Uber Class Achieves Small Victory for Misclassified Gig Economy

Last month, a North Carolina federal court gave conditional certification to a class-action lawsuit brought against Uber by several of its drivers under the Fair Labor Standards Act (FLSA). Now, plaintiffs in the case can seek out other drivers who feel they have been wronged by the company and who have opted out of their arbitration agreement with Uber to join the class, giving the plaintiffs 18,000 drivers, and potential recruits, to choose from. Paul B. Maslo, an attorney for the plaintiffs, heralded this decision and claimed it now enables Uber drivers around the country to “band together to challenge Uber’s misclassification” of the drivers.

Since Uber’s inception nearly a decade ago, the classification of its drivers has been a contentious issue, as both drivers and corporate officers hold differing views on how the drivers should be classified. Some drivers, feeling suffocated by the company’s policies and regulations without the benefits of employee status, believe they should be resclassified as employees, while Uber sees the drivers as outsourced independent contractors providing services to the company without substantial oversight.  The suit is the result of years of discord and strife finally coming to a head for both drivers and executives in the company.

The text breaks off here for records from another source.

/-- Every instruction completes unless its one check fails: CALL on a full stack, RET on an empty one, DRW beyond memory; no
instruction is refused (rules R131, R133; the spec's D5 and D32). -/
def Obligations.EveryInstructionCompletesUnlessItsCheckFails : Prop :=
  ∀ (i : Instr) (s : State),
    match i with
    | .call _ => if s.sp.val = 16 then exec i s = .fault .stackOverflow else ∃ t, exec i s = .next t
    | .ret => if s.sp.val = 0 then exec i s = .fault .stackUnderflow else ∃ t, exec i s = .next t
    | .drw _ _ n =>
      if s.i.toNat % 4096 + n.val > 4096 then exec i s = .fault .addressOutOfRange else ∃ t, exec i s = .next t
    | _ => ∃ t, exec i s = .next t

/-- Beyond the register file and PC only CLS and DRW reach the framebuffer and only CALL and RET the stack; nothing reaches memory
(rule R68). -/
def Obligations.OnlyDisplayAndStackInstructionsReachBeyondRegisters : Prop :=
  ∀ (i : Instr) (s t : State), exec i s = .next t →
    MemorySame s t ∧
    (¬ DisplaySame s t → i = .cls ∨ ∃ x y n, i = .drw x y n) ∧
    (¬ StackSame s t → i = .ret ∨ ∃ nnn, i = .call nnn)

/-- Memory is written by `construct` and `load_program` alone: every other transaction leaves every byte, `construct` zeroes memory
and writes the 80 bytes of GLYPH_TABLE, and `load_program` copies its bytes from 0x200 on and changes no other byte (rule R38). -/
def Obligations.OnlyConstructAndLoadWriteMemory : Prop :=
  ∀ (s : State) (op : HostOp), s.mem.wf →
    match op with
    | .construct => ∀ a, memRead (transact op s).1 a = if a % 4096 < 80 then glyphTable.getD (a % 4096) 0 else 0
    | .loadProgram bytes =>
        (∀ k < bytes.length, bytes.length + 0x200 ≤ 4096 → memRead (transact op s).1 (0x200 + k) = bytes.getD k 0) ∧
        ∀ a < 4096, (a < 0x200 ∨ 0x200 + bytes.length ≤ a) → memRead (transact op s).1 a = memRead s a
    | _ => MemorySame s (transact op s).1

/-- I is written by LD I alone, and read by DRW alone, which uses no more of it than `I mod 4096` (rule R12).
The two runs of an RND agree because both states hold the same draw count, and so are given the same input byte: log 1, the
model's choice. -/
def Obligations.IndexWrittenByLdIReadByDrw : Prop :=
  ∀ (i : Instr) (s : State) (j : Word),
    match i with
    | .ldI nnn => exec i { s with i := j } = exec i s ∧ ∃ t, exec i s = .next t ∧ t.i.toNat = nnn.toNat
    | .drw _ _ _ => (j.toNat % 4096 = s.i.toNat % 4096 →
        exec i { s with i := j } = onNext (fun t => { t with i := j }) (exec i s)) ∧
        ∀ t, exec i s = .next t → t.i = s.i
    | _ => exec i { s with i := j } = onNext (fun t => { t with i := j }) (exec i s) ∧
        ∀ t, exec i s = .next t → t.i = s.i

/-- Dirty is invisible to the program: two states that differ in it alone take steps that differ in it at most (rules R19, R23).
Where the steps run RND they agree because both states hold the same draw count, and so are given the same input byte: log 1,
the model's choice. -/
def Obligations.DirtyIsInvisibleToThePrograms : Prop :=
  ∀ (s : State) (d : Bool),
    onNext (fun t => { t with dirty := false }) (step { s with dirty := d }) =
      onNext (fun t => { t with dirty := false }) (step s)

/-- The random input is read by RND alone: with another draw count, which stands for another input (log 1), every other instruction
does the same (rules R113, R119; the spec's D16). -/
def Obligations.RandomInputReadOnlyByRnd : Prop :=
  ∀ (i : Instr) (s : State) (k : Nat), (∀ x kk, i ≠ .rnd x kk) →
    exec i { s with draws := k } = onNext (fun t => { t with draws := k }) (exec i s)

/-- Stale stack slots are unobservable: two states that agree but for slots at SP and above take steps that end alike and agree
again but for such slots (rules R16, R23; the spec's D15). Where the steps run RND they agree because both states hold the same
draw count, and so are given the same input byte: log 1, the model's choice. -/
def Obligations.StaleStackSlotsAreUnobservable : Prop :=
  ∀ s t : State, AgreeButStaleSlots s t →
    (∀ s', step s = .next s' → ∃ t', step t = .next t' ∧ AgreeButStaleSlots s' t') ∧
    (∀ k, step s = .fault k → step t = .fault k)

/-! ### Invariants -/

/-- The state after reset meets every invariant of rule R24. -/
def Obligations.ResetMeetsTheInvariant : Prop := StepInv State.reset

/-- Every step that completes keeps the invariants: canonical memory, the low region, the range of I, and a return address after a
CALL in every occupied stack slot (rule R24, items 2 to 4, derived there). -/
def Obligations.StepKeepsTheInvariant : Prop :=
  ∀ s t : State, StepInv s → step s = .next t → StepInv t

/-- Every transaction of the host keeps canonical memory, the low region and the range of I, so every state the host can bring the
core to from reset has them (rule R24, items 2 and 3, derived there). -/
def Obligations.HostTransactionsKeepTheInvariant : Prop :=
  (∀ (op : HostOp) (s : State), HostInv s → HostInv (transact op s).1) ∧ ∀ s : State, Reachable s → HostInv s

/-! ### The host's transactions -/

/-- `construct`, from any state, gives every piece of state its reset value (rules R25, R111); Dirty = 1 is the spec's D14, and the
glyph bytes are a statement of their own. -/
def Obligations.ConstructGivesResetValues : Prop :=
  ∀ s : State, let t := (transact .construct s).1
    (∀ r, readV t r = 0) ∧ t.i = 0 ∧ t.pc = 0x0200 ∧ t.sp.val = 0 ∧ (∀ k : Fin 16, t.stack[k] = 0) ∧
    (∀ a, 0x50 ≤ a → a < 4096 → memRead t a = 0) ∧ (∀ row < 32, ∀ col < 64, pixel t.fb row col = false) ∧
    t.dirty = true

While this grant of conditional certification is certainly a step in the right direction for Uber drivers, they still have a long way to go in their quest for accurate classification. The North Carolina federal court noted that the class’ requirements for conditional certification were “modest,” signifying that the class still has their work cut out for them. Yet the plaintiffs saw the silver lining in this ruling, as Maslo remarked that the court could have been more restrictive if they chose to, for example, limit the amount of drivers in the class to include only drivers from California. Thus, the court’s decision to widen the scope of potential class members is viewed with optimism by the plaintiffs.

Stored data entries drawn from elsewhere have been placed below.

-- ==== Sys2Proof/Tests/Slice0.lean ====
section
/-! SUPPORT. The model's own tests. Words, states and results come from spec/95_test_vectors.md (vector ids V-… in the
comments) and the encodings of spec/30_encoding.md, none from a run. Each effect test is one step. -/

namespace Sys2Proof.Tests

open Sys2Proof.Machine

/-! ### Decoding: one word per constructor, from the patterns of rule R54 -/

theorem test_decode_cls : decodeWord 0b0000_0000_1110_0000 = .ok .cls := by decide
theorem test_decode_ret : decodeWord 0b0000_0000_1110_1110 = .ok .ret := by decide
theorem test_decode_jp : decodeWord 0b0001_1010_1011_1100 = .ok (.jp 0xABC) := by decide
theorem test_decode_call : decodeWord 0b0010_0010_0000_1000 = .ok (.call 0x208) := by decide
theorem test_decode_seByte : decodeWord 0b0011_1111_0000_0001 = .ok (.seByte 15 0x01) := by decide
theorem test_decode_sneByte : decodeWord 0b0100_0010_0001_0001 = .ok (.sneByte 2 0x11) := by decide
theorem test_decode_seReg : decodeWord 0b0101_0011_0100_0000 = .ok (.seReg 3 4) := by decide
theorem test_decode_seReg_low_nibble : decodeWord 0b0101_0011_0100_1010 = .ok (.seReg 3 4) := by decide
theorem test_decode_ldByte : decodeWord 0b0110_1111_1010_1011 = .ok (.ldByte 15 0xAB) := by decide
theorem test_decode_addByte : decodeWord 0b0111_0000_0010_0000 = .ok (.addByte 0 0x20) := by decide
theorem test_decode_ldReg : decodeWord 0b1000_0001_0010_0000 = .ok (.ldReg 1 2) := by decide
theorem test_decode_orReg : decodeWord 0b1000_0000_0001_0001 = .ok (.orReg 0 1) := by decide
theorem test_decode_andReg : decodeWord 0b1000_0000_0001_0010 = .ok (.andReg 0 1) := by decide
theorem test_decode_xorReg : decodeWord 0b1000_0000_0001_0011 = .ok (.xorReg 0 1) := by decide
theorem test_decode_addReg : decodeWord 0b1000_0010_1111_0100 = .ok (.addReg 2 15) := by decide
theorem test_decode_sub : decodeWord 0b1000_1111_0001_0101 = .ok (.sub 15 1) := by decide
theorem test_decode_shr : decodeWord 0b1000_0011_0001_0110 = .ok (.shr 3 1) := by decide
theorem test_decode_subn : decodeWord 0b1000_0000_0001_0111 = .ok (.subn 0 1) := by decide
theorem test_decode_shl : decodeWord 0b1000_0010_0001_1110 = .ok (.shl 2 1) := by decide
theorem test_decode_sneReg : decodeWord 0b1001_0101_0110_0000 = .ok (.sneReg 5 6) := by decide
theorem test_decode_ldI : decodeWord 0b1010_1111_1111_1111 = .ok (.ldI 0xFFF) := by decide
theorem test_decode_jpV0 : decodeWord 0b1011_0011_0100_0101 = .ok (.jpV0 0x345) := by decide
theorem test_decode_rnd : decodeWord 0b1100_0011_0000_1111 = .ok (.rnd 3 0x0F) := by decide
theorem test_decode_drw : decodeWord 0b1101_1111_0001_0101 = .ok (.drw 15 1 5) := by decide

/-- V-E2, V-E3, V-A40, and one byte alone. -/
theorem test_decode_rejects : decodeWord 0x0000 = .error .familyZero ∧ decodeWord 0x01E0 = .error .familyZero ∧
    decodeWord 0x00FE = .error .familyZero ∧ decodeWord 0x8018 = .error .familyEight ∧
    decodeWord 0x801D = .error .familyEight ∧ decodeWord 0x801F = .error .familyEight ∧
    decodeWord 0xE0A1 = .error .keyInputFamily ∧ decodeWord 0xFFFF = .error .timerFamily ∧
    decode [0x60] = .error .truncated ∧ decode [] = .error .truncated := by decide

/-- The encoder's words, from the program listings P1 to P4 of the spec. -/
theorem test_encode_listings : encodeBytes (.ldI 0x20A) = [0xA2, 0x0A] ∧ encodeBytes (.drw 0 1 5) = [0xD0, 0x15] ∧
    encodeBytes (.addReg 0 1) = [0x80, 0x14] ∧ encodeBytes (.seByte 1 0) = [0x31, 0x00] ∧
    encodeBytes (.call 0x208) = [0x22, 0x08] ∧ encodeBytes (.sub 0 1) = [0x80, 0x15] := by decide

/-- Listing lines of programs P4 and P7 and the image of P4. -/
theorem test_assembly : assembly (.ldI 0x20A) = "LD I, 0x20A" ∧ assembly (.drw 0 1 2) = "DRW V0, V1, 2" ∧
    assembly (.addReg 15 1) = "ADD VF, V1" ∧ assembly (.ldByte 15 0xFE) = "LD VF, 0xFE" ∧
    assemble [.instr (.ldI 0x20A), .instr (.ldByte 0 0x3F), .instr (.ldByte 1 0x1F), .instr (.drw 0 1 2),
      .instr (.drw 0 1 2), .db [0xFF, 0x81]] =
    [0xA2, 0x0A, 0x60, 0x3F, 0x61, 0x1F, 0xD0, 0x12, 0xD0, 0x12, 0xFF, 0x81] := by decide

theorem test_decodeTableWord : decodeTableWord 16 0xA20A = some (.ldI 0x20A) ∧ decodeTableWord 16 0xF007 = none := by
  decide

/-! ### Well-formedness: an ill-formed term for each check -/

theorem test_wf_refuses_family_zero : wordWellFormed 0x00E1 = false := by decide
theorem test_wf_refuses_family_eight : wordWellFormed 0x8018 = false := by decide
theorem test_wf_refuses_key_family : wordWellFormed 0xE09E = false := by decide
theorem test_wf_refuses_timer_family : wordWellFormed 0xF007 = false := by decide
theorem test_wf_accepts : wordWellFormed 0x534A = true ∧ wordWellFormed 0x00EE = true ∧ wordWellFormed 0x8FFE = true := by
  decide
/-- V-H2, V-H3: 3584 bytes fit, 3585 do not. -/
theorem test_wf_image : imageWellFormed (List.replicate 3584 0) = true ∧ imageWellFormed (List.replicate 3585 0) = false := by
  simp only [imageWellFormed, List.length_replicate]; decide
theorem test_wf_memory : Memory.wf [(0x200, 1), (0x201, 2)] ∧ ¬ Memory.wf [(0x201, 1), (0x200, 2)] ∧
    ¬ Memory.wf [(0x1000, 1)] ∧ ¬ Memory.wf [(0x200, 0)] ∧ ¬ Memory.wf [(0x000, 0xF0)] := by decide
theorem test_no_two_rows_overlap : opcodeRows.Pairwise (fun a b => a.fixed &&& b.mask ≠ b.fixed &&& a.mask) := by decide

/-! ### Effects -/

/-- Reset with some registers set. -/
def withV (vs : List (Reg × Byte)) : State := vs.foldl (fun s p => writeV s p.1 p.2) State.reset

/-- The state after one step on a word placed at PC. -/
def after (s : State) (w : Nat) : Option State :=
  match step (s.withFetchWord 16 w) with
  | .next t => some t
  | .fault _ => none
  | .refused _ => none

/-- The fault of one step on a word placed at PC. -/
def stops (s : State) (w : Nat) : Option Fault :=
  match step (s.withFetchWord 16 w) with
  | .next _ => none
  | .fault k => some k
  | .refused _ => none

/-- A register and VF after one step, with PC. -/
def regAfter (r : Reg) (s : State) (w : Nat) : Option (Byte × Byte × Word) :=
  (after s w).map fun t => (readV t r, readV t vf, t.pc)

/-- PC after one step. -/
def pcAfter (s : State) (w : Nat) : Option Word := (after s w).map (·.pc)

/-- The framebuffer whose pixels at the listed flat indices are on. -/
def pixelsOn (ks : List Nat) : Pixels := ks.foldl (fun fb k => fb ||| BitVec.twoPow 2048 k) 0

/-- Framebuffer, VF and Dirty after one step. -/
def screenAfter (s : State) (w : Nat) : Option (Pixels × Byte × Bool) :=
  (after s w).map fun t => (t.fb, readV t vf, t.dirty)

/-- V-C1, V-C3. -/
theorem test_jp : pcAfter State.reset 0x1ABC = some 0x0ABC ∧ pcAfter State.reset 0x1001 = some 0x0001 := by decide
/-- V-C2: the spin changes nothing. -/
theorem test_jp_spin : after (setPc State.reset 0x206) 0x1206 = some ((setPc State.reset 0x206).withFetchWord 16 0x1206) := by
  decide +kernel
/-- V-C4. -/
theorem test_call : (after (setPc State.reset 0x202) 0x2208).map (fun t => (t.stack[0], t.sp.val, t.pc)) =
    some (0x0204, 1, 0x0208) := by decide
/-- V-C5, V-C6. -/
theorem test_call_last_slot_and_overflow :
    (after { setPc State.reset 0x300 with sp := 15 } 0x2400).map (fun t => (t.stack[15], t.sp.val, t.pc)) =
      some (0x0302, 16, 0x0400) ∧
    stops { setPc State.reset 0x300 with sp := 16 } 0x2400 = some .stackOverflow := by decide
/-- V-C7: the slot stays. -/
theorem test_ret : (after { setPc State.reset 0x20C with sp := 1, stack := State.reset.stack.set 0 0x0204 } 0x00EE).map
    (fun t => (t.stack[0], t.sp.val, t.pc)) = some (0x0204, 0, 0x0204) := by decide
/-- V-C8. -/
theorem test_ret_underflow : stops State.reset 0x00EE = some .stackUnderflow := by decide
/-- V-C10: the sum is not masked. -/
theorem test_jpV0_unmasked : pcAfter (withV [(0, 0xFF)]) 0xBFFF = some 0x10FE := by decide
/-- V-C11: V3 plays no part. -/
theorem test_jpV0_uses_v0 : pcAfter (withV [(3, 0x77)]) 0xB345 = some 0x0345 := by decide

However, Uber is not giving up hope, and the ride-sharing giant hopes to decertify the suit by enforcing an arbitration clause that requires workers to bring disputes in arbitration and not in court, and only in single-plaintiff actions, not as a class. This is a tactic that has been used by companies ranging from small start-ups to retail mainstays like Kmart and Sears and has derailed dozens of potential class actions. Keeping an eye on this case is important, as it may shed some light on the increasingly relevant issue of the misclassification of workers in the gig economy.